[Exercise brief]: The listing below holds a line with "frameEndEscapeWith P s" and a line with "(EventWord.assemble t v r c).tag". Reproduce those two lines exactly, plus everything between them.

★ ★ ★ ★

-- ==== Sys2Proof/Machine/Parametric.lean ====
section
/-! DEFINITION. The same machine under any parameters (00_scope.md R6), for statements about the alternatives
`COUNTER_MAP`, `ABORT_SENDS_NAK`, `ARM_ALL_WAIT_STATES`, `MAX_TX_LEN`, `TAG_W` and about every choice of the
OPEN values; at `Config.params` it is the machine of Dispatch.lean and Step.lean. -/

namespace Sys2Proof.Machine

/-- The meaning of an instruction under given parameters. -/
def execWith (P : Params) (i : Instr) (s : State) : Result :=
  match i with
  | .lineBidByte1 => lineBidByte1With P s
  | .lineBidByte2 => lineBidByte2With P s
  | .frameStartEscape => frameStartEscapeWith P s
  | .frameStartMarker => frameStartMarkerWith P s
  | .dataByte v => dataByteWith P v s
  | .frameEndEscape => frameEndEscapeWith P s
  | .frameEndMarker => frameEndMarkerWith P s
  | .ackByte => ackByteWith P s
  | .nakByte => nakByteWith P s
  | .lineError => lineErrorWith P s
  | .timeout t => timeoutWith P t s
  | .send p => sendWith P p s
  | .reservedC => execReservedC s
  | .reservedD => execReservedD s
  | .reservedE => execReservedE s
  | .reservedF => execReservedF s

/-- One step under given parameters. -/
def stepWith (P : Params) (s : State) : Result := stepBy P (execWith P) s

end Sys2Proof.Machine
end

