-- ==== Sys2Proof/Laws/Word.lean ====
section
/-! SUPPORT. The fields of an assembled word, the bits of a queued one, and what the decoder answers, at any
width of the tag (30_encoding.md R81, R92, R98). -/

namespace Sys2Proof

/-! ### The fields of an assembled word -/

@[simp] theorem EventWord.code_assemble {tagW : Nat} (t : BitVec tagW) (v : Byte) (r c : BitVec 4) :
    (EventWord.assemble t v r c).code = c := by
  apply BitVec.eq_of_getLsbD_eq
  intro i hi
  simp [EventWord.code, EventWord.assemble, BitVec.getLsbD_append, hi]

@[simp] theorem EventWord.rsv_assemble {tagW : Nat} (t : BitVec tagW) (v : Byte) (r c : BitVec 4) :
    (EventWord.assemble t v r c).rsv = r := by
  apply BitVec.eq_of_getLsbD_eq
  intro i hi
  simp [EventWord.rsv, EventWord.assemble, BitVec.getLsbD_append, hi]

@[simp] theorem EventWord.data_assemble {tagW : Nat} (t : BitVec tagW) (v : Byte) (r c : BitVec 4) :
    (EventWord.assemble t v r c).data = v := by
  apply BitVec.eq_of_getLsbD_eq
  intro i hi
  have h1 : ¬ 8 + i < 4 := by omega
  have h2 : ¬ 8 + i - 4 < 4 := by omega
  have h3 : 8 + i - 4 - 4 = i := by omega
  simp [EventWord.data, EventWord.assemble, BitVec.getLsbD_append, hi, h1, h2, h3]

@[simp] theorem EventWord.tag_assemble {tagW : Nat} (t : BitVec tagW) (v : Byte) (r c : BitVec 4) :
    (EventWord.assemble t v r c).tag = t := by
  apply BitVec.eq_of_getLsbD_eq
  intro i hi
  have h1 : ¬ 16 + i < 4 := by omega
  have h2 : ¬ 16 + i - 4 < 4 := by omega
  have h3 : ¬ 16 + i - 4 - 4 < 8 := by omega
  have h4 : 16 + i - 4 - 4 - 8 = i := by omega
  rw [EventWord.tag, EventWord.assemble, BitVec.getLsbD_extractLsb', BitVec.getLsbD_cast]
  simp only [BitVec.getLsbD_append, hi, h1, h2, h3, h4, decide_true, Bool.true_and, if_false]

/-! ### Queued words -/

/-- A word put on the path as its number reads as that word. -/
@[simp] theorem QueuedWord.bits_toNat {tagW : Nat} (w : EventWord tagW) (p : Bytes) :
    (QueuedWord.mk w.toNat p).bits tagW = w := by
  simp [QueuedWord.bits]

@[simp] theorem QueuedWord.bits_encode (tagW : Nat) (i : Instr) :
    (encode tagW i).bits tagW = encodeWord tagW i := QueuedWord.bits_toNat _ _

@[simp] theorem encode_payload (tagW : Nat) (i : Instr) : (encode tagW i).payload = i.payload := rfl

/-! ### The decoder -/

/-- The event of a code has that code. -/
theorem eventOf_code (c : BitVec 4) (v : Byte) (t : Nat) (p : Bytes) : (eventOf c v t p).code = c := by
  have h : ∀ n : Fin 16, (eventOf (BitVec.ofFin n) v t p).code = BitVec.ofFin n := by
    intro n; fin_cases n <;> rfl
  exact h c.toFin

/-- What the decoder answers: the event of the word's fields unless the code is one of R83 and the
reserved nibble is not zero. -/
theorem decode_ok {tagW : Nat} {w : EventWord tagW} {p : Bytes} {i : Instr} :
    decode tagW w p = .ok i ↔
      (0xC#4 ≤ w.code ∨ w.rsv = 0) ∧ i = eventOf w.code w.data w.tag.toNat p := by
  unfold decode
  by_cases h : 0xC#4 ≤ w.code
  · simp [h, eq_comm]
  · rw [if_neg h]
    by_cases h' : w.rsv = 0
    · simp [h', eq_comm]
    · rw [if_pos h']
      exact ⟨(fun e => by cases e), fun e => absurd e.1 (not_or.mpr ⟨h, h'⟩)⟩

end Sys2Proof
end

★ ★ ★ ★

[Answer to the problem]:
  | .frameEndEscape => frameEndEscapeWith P s
  | .frameEndMarker => frameEndMarkerWith P s
  | .ackByte => ackByteWith P s
  | .nakByte => nakByteWith P s
  | .lineError => lineErrorWith P s
  | .timeout t => timeoutWith P t s
  | .send p => sendWith P p s
  | .reservedC => execReservedC s
  | .reservedD => execReservedD s
  | .reservedE => execReservedE s
  | .reservedF => execReservedF s

/-- One step under given parameters. -/
def stepWith (P : Params) (s : State) : Result := stepBy P (execWith P) s

end Sys2Proof.Machine
end

-- ==== Sys2Proof/Laws/Word.lean ====
section
/-! SUPPORT. The fields of an assembled word, the bits of a queued one, and what the decoder answers, at any
width of the tag (30_encoding.md R81, R92, R98). -/

namespace Sys2Proof

/-! ### The fields of an assembled word -/

@[simp] theorem EventWord.code_assemble {tagW : Nat} (t : BitVec tagW) (v : Byte) (r c : BitVec 4) :
    (EventWord.assemble t v r c).code = c := by
  apply BitVec.eq_of_getLsbD_eq
  intro i hi
  simp [EventWord.code, EventWord.assemble, BitVec.getLsbD_append, hi]

@[simp] theorem EventWord.rsv_assemble {tagW : Nat} (t : BitVec tagW) (v : Byte) (r c : BitVec 4) :
    (EventWord.assemble t v r c).rsv = r := by
  apply BitVec.eq_of_getLsbD_eq
  intro i hi
  simp [EventWord.rsv, EventWord.assemble, BitVec.getLsbD_append, hi]

@[simp] theorem EventWord.data_assemble {tagW : Nat} (t : BitVec tagW) (v : Byte) (r c : BitVec 4) :
    (EventWord.assemble t v r c).data = v := by
  apply BitVec.eq_of_getLsbD_eq
  intro i hi
  have h1 : ¬ 8 + i < 4 := by omega
  have h2 : ¬ 8 + i - 4 < 4 := by omega
  have h3 : 8 + i - 4 - 4 = i := by omega
  simp [EventWord.data, EventWord.assemble, BitVec.getLsbD_append, hi, h1, h2, h3]

@[simp] theorem EventWord.tag_assemble {tagW : Nat} (t : BitVec tagW) (v : Byte) (r c : BitVec 4) :
    (EventWord.assemble t v r c).tag = t := by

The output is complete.